Hugh Garden

 

 

Hugh Mackie Gordon Garden was born in Toronto, Ontario in 1873. He moved with his family to Minneapolis, Minnesota in 1887 and after the untimely death of his father he sought work as a draftsman to help support the family. In the late 1880’s Garden and his family moved to Chicago with the hope of obtaining better opportunities in the field of architecture. He gained his experience by working for Sheply, Rutan and Coolidge, Howard Van Doren Shaw, Henry Ives Cobb and Frank Lloyd Wright. In 1892 he joined the Chicago Architectural Club where he associated with the architects that worked at Steinway Hall and who made up the Prairie School of Architecture.

In 1895 he was invited to go into partnership with Richard Schmidt as the chief designer. The firm of Schmidt and Garden produced primarily commercial buildings and public park buildings and had planned over 300 hospitals. The largest of their designs was the prairie-influenced original building of Michael Reese Hospital in Chicago.
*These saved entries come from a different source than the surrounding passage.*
-- ==== Sys2Proof/Laws/PerInstr.lean ====
section
/-! SUPPORT. Statements per instruction. Family RoundTrip: the word of a well-formed command decodes to that command
(30_encoding.md R81 to R86). -/

namespace Sys2Proof.Laws.RoundTrip

/-- Decoding the encoded command gives the command back. -/
def Statement (i : Instr) : Prop := i.wellFormed = true → decode (encode i) = .ok i

theorem nop : Statement .nop := fun _ => rfl
theorem ckRun : Statement .ckRun := fun _ => rfl
theorem ckSolve : Statement .ckSolve := fun _ => rfl
theorem ckSolveAcc : Statement .ckSolveAcc := fun _ => rfl
theorem ckCheck : Statement .ckCheck := fun _ => rfl
theorem blkSer : Statement .blkSer := fun _ => rfl
theorem tblClear : Statement .tblClear := fun _ => rfl
theorem tblAppend : Statement .tblAppend := fun _ => rfl
theorem tblSer : Statement .tblSer := fun _ => rfl
theorem tblCheck : Statement .tblCheck := fun _ => rfl
theorem tblRead : Statement .tblRead := fun _ => rfl
theorem sreset : Statement .sreset := fun _ => rfl

theorem ckSeed (seedL seedH : Byte) : Statement (.ckSeed seedL seedH) := by
  intro _
  have hw := toNat_formatS seedH seedL 0x01#8
  have hl := seedL.isLt
  have hh := seedH.isLt
  have e0 : field (encode (.ckSeed seedL seedH)) 0 8 = 0x01#8 := field_eq _ _ _ _ (by simp [encode, hw]; omega)
  have e1 : field (encode (.ckSeed seedL seedH)) 8 8 = seedL := field_eq _ _ _ _ (by simp [encode, hw]; omega)
  have e2 : field (encode (.ckSeed seedL seedH)) 16 8 = seedH := field_eq _ _ _ _ (by simp [encode, hw]; omega)
  have e3 : zeroFrom (encode (.ckSeed seedL seedH)) 24 = true := by simp [zeroFrom, encode, hw]; omega
  simp [decode, e0, formatS, e1, e2, e3]

theorem ckByte (imm8 : Byte) : Statement (.ckByte imm8) := by
  intro _
  have hw := toNat_formatB imm8 0x02#8
  have hl := imm8.isLt
  have e0 : field (encode (.ckByte imm8)) 0 8 = 0x02#8 := field_eq _ _ _ _ (by simp [encode, hw])
  have e1 : field (encode (.ckByte imm8)) 8 8 = imm8 := field_eq _ _ _ _ (by simp [encode, hw]; omega)
  have e3 : zeroFrom (encode (.ckByte imm8)) 16 = true := by simp [zeroFrom, encode, hw]; omega
  simp [decode, e0, formatB, e1, e3]

theorem tblSplit (chunk : Nat) : Statement (.tblSplit chunk) := by
  intro wf
  have hc : chunk < 65536 := by simpa [Instr.wellFormed] using wf
  have hw := toNat_formatK chunk 0x22#8
  have e0 : field (encode (.tblSplit chunk)) 0 8 = 0x22#8 := field_eq _ _ _ _ (by simp [encode, hw])
  have e1 : (field (encode (.tblSplit chunk)) 8 16).toNat = chunk := by rw [field_toNat]; simp [encode, hw]; omega
  have e3 : zeroFrom (encode (.tblSplit chunk)) 24 = true := by simp [zeroFrom, encode, hw]; omega
  simp [decode, e0, formatK, e1, e3]

/-- What decoding reads from a format G word (30_encoding.md R85). -/
theorem wordG_fields (fam : BitVec 2) (var : BitVec 3) (sz : Nat) (hs : sz < 4) :
    field (wordG fam var sz) 0 8 = 0x23#8 ∧ field (wordG fam var sz) 8 2 = fam ∧ field (wordG fam var sz) 10 3 = var ∧
    (field (wordG fam var sz) 13 2).toNat = sz ∧ zeroFrom (wordG fam var sz) 15 = true := by
  have hw := toNat_wordG fam var sz
  have hf := fam.isLt
  have hv := var.isLt
  refine ⟨field_eq _ _ _ _ ?_, field_eq _ _ _ _ ?_, field_eq _ _ _ _ ?_, ?_, ?_⟩
  · simp [hw]; omega
  · simp [hw]; omega
  · simp [hw]; omega
  · rw [field_toNat]; simp [hw]; omega
  · simp [zeroFrom, hw]; omega

theorem tblGenComb (var : BitVec 3) (sz : Nat) : Statement (.tblGenComb var sz) := by
  intro wf
  obtain ⟨e0, e1, e2, e3, e4⟩ := wordG_fields 0#2 var sz (by simpa [Instr.wellFormed] using wf)
  simp [decode, encode, e0, formatG, e1, e2, e3, e4]

theorem tblGenLinear (var : BitVec 3) (sz : Nat) : Statement (.tblGenLinear var sz) := by
  intro wf
  obtain ⟨e0, e1, e2, e3, e4⟩ := wordG_fields 1#2 var sz (by simpa [Instr.wellFormed] using wf)
  simp [decode, encode, e0, formatG, e1, e2, e3, e4]

theorem tblGenAttrSq (var : BitVec 3) (sz : Nat) : Statement (.tblGenAttrSq var sz) := by
  intro wf
  obtain ⟨e0, e1, e2, e3, e4⟩ := wordG_fields 2#2 var sz (by simpa [Instr.wellFormed] using wf)
  simp [decode, encode, e0, formatG, e1, e2, e3, e4]

end Sys2Proof.Laws.RoundTrip
end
Garden possessed a delicate sense of proportion and followed the philosophies of Louis Sullivan’s simplification of the basic form.

In 1906 Schmidt and Garden added a third partner, Edgar Martin. This partnership lasted for almost 20 years with some of their more well-known commissions in Chicago being the Montgomery Ward warehouse building on the Chicago River at Chicago Avenue and also the Ambassador Hotel on State Street. By 1925 Martin had left the firm and was replaced with longtime employee Carl A. Erickson and the firm was renamed Schmidt, Garden and Erickson.

One of the projects that Garden also worked on was the design of the Julia C. Lathrop Homes, a public housing project in Chicago at Diversey and Damen Avenues. It was a mix of two and three story apartments and row houses designed in collaboration with Thomas Tallmadge, Vernon Watson, and others in 1936. Garden continued his career into the 1950’s and died in 1961.